-- ==== Sys2Proof/Machine/CueRequests.lean ====
section
/-! DEFINITION. CUE POST, CUE FLUSH and CUE LIST (chapter 1). -/

namespace Sys2Proof.Machine

open Sys2Proof

/-! ## CUE POST (R11 to R13) -/

/-- RESETTING and ENDING refuse a post (R11). -/
def LaneState.takesPost : LaneState → Bool
  | .resetting => false
  | .ending _ _ => false
  | _ => true

/-- A capture lane accepts repeat 1 only (R87). -/
def Cue.suits (c : Cue) : Mode → Bool
  | .play => true
  | .capture => decide (c.reps = .count 1)

/-- Checks 3 to 6 of Table 1-9, in order; none when all pass. -/
def Lane.postRefusal (ln : Lane) (cues : List Cue) : Option Status :=
  let ids := cues.map fun c => c.id
  if !ln.state.takesPost then some .wrongState
  else if !cues.all (fun c => c.suits ln.config.mode) then some .badField
  else if !decide ids.Nodup || ids.any (fun i => ln.heldIds.contains i) then some .duplicateCue
  else if Config.maxHeld < ln.heldCount + cues.length then some .queueFull
  else none

/-- The records join the tail in batch order with tallies 0 and the next places in post order (R1, R8, R13). -/
def Lane.enqueue (ln : Lane) : List Cue → Lane
  | [] => ln
  | c :: cs =>
    Lane.enqueue
      { ln with queue := ln.queue ++ [{ record := c, order := ln.nextOrder, stallTally := 0, dropTally := 0 }],
                nextOrder := ln.nextOrder + 1 } cs

def ownCuePost (e : Entry) (x : LaneId × List Cue) (s : State) : State :=
  match (s.lane x.1).postRefusal x.2 with
  | some status => s.answer e.tag status .none
  | none =>
    let s := s.mapLane x.1 fun ln => ln.enqueue x.2
    ((s.settleLane x.1 ((s.lane x.1).lastCue.getD 0)).answer e.tag .ok .none).endEvent

def serveCuePost : Service := dispatchTo parseCuePost ownCuePost

/-- CUE_POST (R13). -/
def execCuePost (tag : Byte) (payload : List Byte) (s : State) : Host.Outcome State Fault Refusal :=
  s.happen fun s => s.receiveRequest tag 0x10 payload serveCuePost

/-! ## CUE FLUSH (R15) -/

/-- Retires cues FLUSHED, oldest first. -/
def State.retireFlushed (s : State) (l : LaneId) : List HeldCue → State
  | [] => s
  | c :: cs => (s.retire l c .flushed).retireFlushed l cs

def ownCueFlush (e : Entry) (l : LaneId) (s : State) : State :=
  if (s.lane l).state = .resetting then s.answer e.tag .wrongState .none
  else
    let cues := (s.lane l).queue
    ((s.mapLane l fun ln => { ln with queue := [] }).retireFlushed l cues).answer e.tag .ok (.flushed cues.length)

def serveCueFlush : Service := dispatchTo parseLane ownCueFlush

/-- CUE_FLUSH (R15). -/
def execCueFlush (tag : Byte) (payload : List Byte) (s : State) : Host.Outcome State Fault Refusal :=
  s.happen fun s => s.receiveRequest tag 0x11 payload serveCueFlush

/-! ## CUE LIST (R17) -/

/-- A slot as reports show it: state, and the cue id when a cue is assigned (R17, R159). -/
def Slot.report (x : Slot) : SlotReport := { status := x.status, cue := x.cue?.map fun c => c.record.id }

def Lane.cueList (ln : Lane) : CueListReport :=
  { state := ln.state, active := ln.activeSlot, slotA := ln.slotA.report, slotB := ln.slotB.report,
    waiting := ln.queue.map fun c => c.record.id }

def ownCueList (e : Entry) (l : LaneId) (s : State) : State :=
  if (s.lane l).state = .resetting then s.answer e.tag .wrongState .none
  else s.answer e.tag .ok (.cueList (s.lane l).cueList)

def serveCueList : Service := dispatchTo parseLane ownCueList

/-- CUE_LIST (R17). -/
def execCueList (tag : Byte) (payload : List Byte) (s : State) : Host.Outcome State Fault Refusal :=
  s.happen fun s => s.receiveRequest tag 0x12 payload serveCueList

end Sys2Proof.Machine
end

══════════════════════════════

Could you set down, word for word, only the lines above from the line with "match (s.lane x.1).postRefusal x.2 with" to the line with "CUE_FLUSH (R15). -/", including both?

  match (s.lane x.1).postRefusal x.2 with
  | some status => s.answer e.tag status .none
  | none =>
    let s := s.mapLane x.1 fun ln => ln.enqueue x.2
    ((s.settleLane x.1 ((s.lane x.1).lastCue.getD 0)).answer e.tag .ok .none).endEvent

def serveCuePost : Service := dispatchTo parseCuePost ownCuePost

/-- CUE_POST (R13). -/
def execCuePost (tag : Byte) (payload : List Byte) (s : State) : Host.Outcome State Fault Refusal :=
  s.happen fun s => s.receiveRequest tag 0x10 payload serveCuePost

/-! ## CUE FLUSH (R15) -/

/-- Retires cues FLUSHED, oldest first. -/
def State.retireFlushed (s : State) (l : LaneId) : List HeldCue → State
  | [] => s
  | c :: cs => (s.retire l c .flushed).retireFlushed l cs

def ownCueFlush (e : Entry) (l : LaneId) (s : State) : State :=
  if (s.lane l).state = .resetting then s.answer e.tag .wrongState .none
  else
    let cues := (s.lane l).queue
    ((s.mapLane l fun ln => { ln with queue := [] }).retireFlushed l cues).answer e.tag .ok (.flushed cues.length)

def serveCueFlush : Service := dispatchTo parseLane ownCueFlush

/-- CUE_FLUSH (R15). -/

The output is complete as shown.